(Work instruction): Return the records exactly, from the first line through the "s.me.fld (s.setOf x))" line.

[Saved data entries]

-- ==== Sys2Proof/Machine/Sync.lean ====
section
/-!
DEFINITION. Fences, scope entries and control blocks (R281, R293 to R297), barriers and monitors (R298 to R301).
-/
namespace Sys2Proof.Machine

/-- SCOPE_INVALID or nothing, for an instruction that names a scope (R268). -/
def State.scopeFault (s : State) (obj x : Nat) : Option TrapInfo :=
  if (s.ctxOf s.me.ctx).scopeOk x then none else some (scopeTrap ccScope obj x ((s.ctxOf s.me.ctx).gen x))

/-- The sets of a release by an instruction of its own, with those of earlier fences. -/
def State.relAt (s : State) (x : Nat) : List Nat := [s.setOf x]

/-! ### Fences -/

/-- The ordering of a fence at a scope (R261, R293): an acquire makes the last load or atomic one, a release makes the
write-backs now and marks the next store or atomic. -/
def State.fenceOrd (s : State) (ord x : Nat) : Act :=
  match s.scopeFault 0 x with
  | some k => .raise k s
  | none =>
    if s.unperformed then .wait s
    else
      let acq (s : State) : Act :=
        if ordAcq ord then
          match s.acquireFrom s.me.ctx s.myParty (s.setOf x) s.me.lastRels with
          | some t => .done (t.invalidate s.me.ctx s.me.fld (s.setOf x))
          | none => .raise (mkTrap ccSync 0 s.me.lastAt.1 s.me.lastAt.2) s
        else .done s
      if ordRel ord then
        match s.release (s.relAt x) with
        | .wait s => .wait s
        | .raise k s => .raise k s
        | .ok s =>
          let p := (x, (s.ctxOf s.me.ctx).gen x)
          acq { s with me := { s.me with relFence := if s.me.relFence.contains p then s.me.relFence else s.me.relFence ++ [p] } }
      else acq s

def execFence (w : LF) (s : State) : Out := runL w .other {} (fun s => s.fenceOrd w.atOrd w.x.toNat) s

/-- Commands that write media (R294). -/
def mediaWrite (opc : Nat) : Bool := opc = 1 || opc = 4 || opc = 8
/-- The pair number of the device's flush queue at a root port (R294). -/
def flushPair (port : Nat) : Nat := 1024 + port
/-- The root port of a program queue pair (R462). -/
def State.pairPort (s : State) (n : Nat) : Nat :=
  match s.host.nvqb.find? (·.1 = n) with
  | some p => bits p.2.toNat 1 2
  | none => 0
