/-- STLD_FILL_COMPLETE (R211): the oldest fill of a site's elements whose L is free. -/
def execStldFillComplete (fld site : Nat) (s : State) : Out :=
  match s.fills.find? fun p => p.fld = fld && p.site = site && !s.fillWaits p with
  | none => .next s
  | some p =>
    let sl := s.slotOf fld p.slot
    let drop (s : State) : State := { s with fills := s.fills.erase p }
    match sl.elems.find? fun e => e.at site false with
    | none => .next ((drop s).updStrand fld p.owner (·.down .tl))
    | some e =>
      if e.lfull then .next s
      else
        match s.readRun fld p.owner (((s.strandAt fld p.owner).map (·.ctx)).getD sl.ctx) p.cap 4 p.n p.cap.cur with
        | .wait s => .next s
        | .raise k _ =>
          .next ((drop s).updStrand fld p.owner fun t =>
            let t := t.down .tl
            match t.trap with
            | some _ => t
            | none => { t with trap := some k })
        | .ok s vs =>
          let e := { e with tileL := vs.zipIdx.foldl (fun l q => tileSet l q.2 (BitVec.ofNat 32 q.1)) e.tileL, filled := p.n, lfull := true }
          .next (((drop s).setElem fld p.slot e).updStrand fld p.owner (·.down .tl))

/-- `stswap` (R211): a swap follows the next marker at input 0. -/
def execStswap (a : RegF) (s : State) : Out :=
  run .other 4 { reads := [a] } (fun s =>
    let v := (s.readReg a).toNat
    if bits v 10 10 ≠ 0 || !tileWordOk v then .raise (cfgInv 0x0B) s
    else if (s.slotOf s.me.fld (bits v 8 2)).loading then .wait s
    else
      match s.tileElem v with
      | .inl k => .raise k s
      | .inr (sl, e) => .done (s.setElem sl.fld sl.idx { e with swapNext := e.swapNext + 1 })) s

end Sys2Proof.Machine
end

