-- ==== Sys2Proof/Machine/Kv.lean ====
section
/-!
DEFINITION. The KV engine and the backfill engine (R357 to R359, R361, R364 to R380): pool descriptors, the Ephemeris table,
sequence descriptors, and the requests that change them. Accesses to the table, the descriptors and the row store are
synchronising ones at the pool scope (R357); those to lists, rows and weights are the request's own.
-/
namespace Sys2Proof.Machine

/-! ### Pools (R364, R365) -/

structure Pool where
  raw : List Byte
  tab : Cap
  data : Cap
  seqs : Cap

def Pool.n (p : Pool) : Nat := 2 ^ fieldLE p.raw 0 1
def Pool.d (p : Pool) : Nat := 16 * fieldLE p.raw 1 1
def Pool.fin (p : Pool) : Nat := fieldLE p.raw 2 1
def Pool.nl (p : Pool) : Nat := fieldLE p.raw 3 1
def Pool.vseq (p : Pool) : Nat := fieldLE p.raw 4 4
def Pool.vlay (p : Pool) : Nat := fieldLE p.raw 8 1
def Pool.psc (p : Pool) : Nat := fieldLE p.raw 9 1
/-- Bytes of one row, and of one block. -/
def Pool.rowB (p : Pool) : Nat := fmtBytes p.fin p.d
def Pool.bb (p : Pool) : Nat := 32 * p.rowB

/-- Capability c covers n bytes from its cursor with some rights, for the field own. -/
def covers (own : Nat) (c : Cap) (rights n : Nat) : Bool := (checkRange own c rights c.cur n).isNone

def Pool.ok (own : Nat) (p : Pool) : Bool :=
  let lgt := fieldLE p.raw 0 1
  let dd := fieldLE p.raw 1 1
  4 ≤ lgt && lgt ≤ 24 && 1 ≤ dd && dd ≤ 16 && 1 ≤ p.fin && p.fin ≤ 3 && 1 ≤ p.nl && p.vlay < p.nl && p.psc ≤ 31 &&
    fieldLE p.raw 10 6 = 0 && covers own p.tab (pR + pW + pA + pE) (64 + 36 * p.n) &&
    covers own p.data (pR + pW + pE) (p.n * p.bb) && p.seqs.tag && p.seqs.has (pR + pW + pA + pE)

/-- A synchronising access of the engine at a scope, as a release there where it is one. -/
def kAccess (x obj off n : Nat) (op : AccOp) (rel : Bool) (exempt : Bool := false) : Eng (Nat × Bool) := do
  let w ← get
  let a := w.r.access obj off n op true exempt
  eAccess { a with scope := x, gen := (w.s.ctxOf w.r.ctx).gen x, rel := if rel then [w.s.memberSet w.r.ctx w.r.fld x] else [] }

/-- n bytes, sector by sector. -/
def kBytes (x obj off n : Nat) (exempt : Bool := false) : Eng (List Byte) := do
  let l ← (pieces off n).mapM fun p => do pure (toBytes p.2 (← kAccess x obj p.1 p.2 .read false exempt).1)
  pure l.flatten
/-- n sectors with their tags. -/
def kSecs (x obj off n : Nat) : Eng (List (Nat × Bool)) := (List.range n).mapM fun i => kAccess x obj (off + 16 * i) 16 .capRead false
def kPut (x obj off : Nat) (b : List Byte) (rel : Bool := false) : Eng Unit := do
  let _ ← (pieces off b.length).mapM fun p => kAccess x obj p.1 p.2 (.write (ofBytes ((b.drop (p.1 - off)).take p.2))) rel
  pure ()
/-- A 4-byte atomic add. -/
def kAdd (x obj off : Nat) (v : Int) (rel : Bool) : Eng Unit := do
  let _ ← kAccess x obj off 4 (.atomic 0 (v % 2 ^ 32).toNat) rel
  pure ()

/-- The pool descriptor that a capability names, bound once for a request, whatever its elements (R281, R364). -/
def eBindPool (c : Cap) : Eng Pool := do
  let w ← get
  if c.cur % 64 ≠ 0 then eFault (capTrap ccAlign c c.cur)
  else
    let secs ← match w.r.bind with
      | some l => pure l
      | none => kSecs w.r.x c.obj c.cur 4
    modify fun w => { w with r := { w.r with bind := some secs } }
    let p : Pool := { raw := secBytes (secs.take 1), tab := secCap (secs.getD 1 (0, false)), data := secCap (secs.getD 2 (0, false))
                      seqs := secCap (secs.getD 3 (0, false)) }
    if !p.ok (w.s.ownObj w.r.fld) then eFault (engTrap 0x8E c.obj c.cur)
    else if !(w.s.ctxOf w.r.ctx).scopeOk p.psc then
      eFault (scopeTrap ccScope c.obj p.psc ((w.s.ctxOf w.r.ctx).gen p.psc))
    else pure p

/-! ### Entries (R366) -/

abbrev Ent := List Byte
def Pool.entOff (p : Pool) (b : Nat) : Nat := p.tab.cur + 64 + 32 * b
def Pool.slotOff (p : Pool) (i : Nat) : Nat := p.tab.cur + 64 + 32 * p.n + 4 * (i % p.n)
def Ent.seq (e : Ent) : Nat := fieldLE e 0 4
def Ent.lblk (e : Ent) : Nat := fieldLE e 4 2
def Ent.layer (e : Ent) : Nat := fieldLE e 6 1
def Ent.flags (e : Ent) : Nat := fieldLE e 7 1
def Ent.flag (e : Ent) (i : Nat) : Bool := bits (Ent.flags e) i 1 = 1
def Ent.pol (e : Ent) : Nat := bits (Ent.flags e) 4 2
def Ent.pres (e : Ent) : Nat := fieldLE e 8 2
def Ent.refc (e : Ent) : Nat := fieldLE e 10 1
def Ent.mass (e : Ent) : Nat := fieldLE e 11 1
def Ent.next (e : Ent) : Nat := fieldLE e 12 4
def Ent.pend (e : Ent) : Nat := fieldLE e 16 4
def flValid : Nat := 0
def flShared : Nat := 1
def flPinned : Nat := 2
def flTransit : Nat := 3
def flChain : Nat := 6
def flListed : Nat := 7

/-- An entry; the attention engine's read of one takes no part in race detection (R381). -/
def kEnt (p : Pool) (b : Nat) : Eng Ent := do kBytes p.psc p.tab.obj (p.entOff b) 32 ((← get).r.major = 0x28)
/-- Some bytes of an entry written. -/
def kEntPut (p : Pool) (b i : Nat) (v : List Byte) (rel : Bool := false) : Eng Unit := kPut p.psc p.tab.obj (p.entOff b + i) v rel
/-- A flag of an entry set or cleared; the entry's other flags stay. -/
def kFlag (p : Pool) (b i : Nat) (on rel : Bool) : Eng Unit := do
  let f := Ent.flags (← kEnt p b)
  kEntPut p b 7 [BitVec.ofNat 8 (if on then f ||| 2 ^ i else f - (f &&& 2 ^ i))] rel
/-- A malformed table (R383). -/
def malformed (p : Pool) (off : Nat) : TrapInfo := engTrap 0x98 p.tab.obj off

(Task result):
-- ==== Sys2Proof/Machine/Sync.lean ====
section
/-!
DEFINITION. Fences, scope entries and control blocks (R281, R293 to R297), barriers and monitors (R298 to R301).
-/
namespace Sys2Proof.Machine

/-- SCOPE_INVALID or nothing, for an instruction that names a scope (R268). -/
def State.scopeFault (s : State) (obj x : Nat) : Option TrapInfo :=
  if (s.ctxOf s.me.ctx).scopeOk x then none else some (scopeTrap ccScope obj x ((s.ctxOf s.me.ctx).gen x))

/-- The sets of a release by an instruction of its own, with those of earlier fences. -/
def State.relAt (s : State) (x : Nat) : List Nat := [s.setOf x]

/-! ### Fences -/

/-- The ordering of a fence at a scope (R261, R293): an acquire makes the last load or atomic one, a release makes the
write-backs now and marks the next store or atomic. -/
def State.fenceOrd (s : State) (ord x : Nat) : Act :=
  match s.scopeFault 0 x with
  | some k => .raise k s
  | none =>
    if s.unperformed then .wait s
    else
      let acq (s : State) : Act :=
        if ordAcq ord then
          match s.acquireFrom s.me.ctx s.myParty (s.setOf x) s.me.lastRels with
          | some t => .done (t.invalidate s.me.ctx s.me.fld (s.setOf x))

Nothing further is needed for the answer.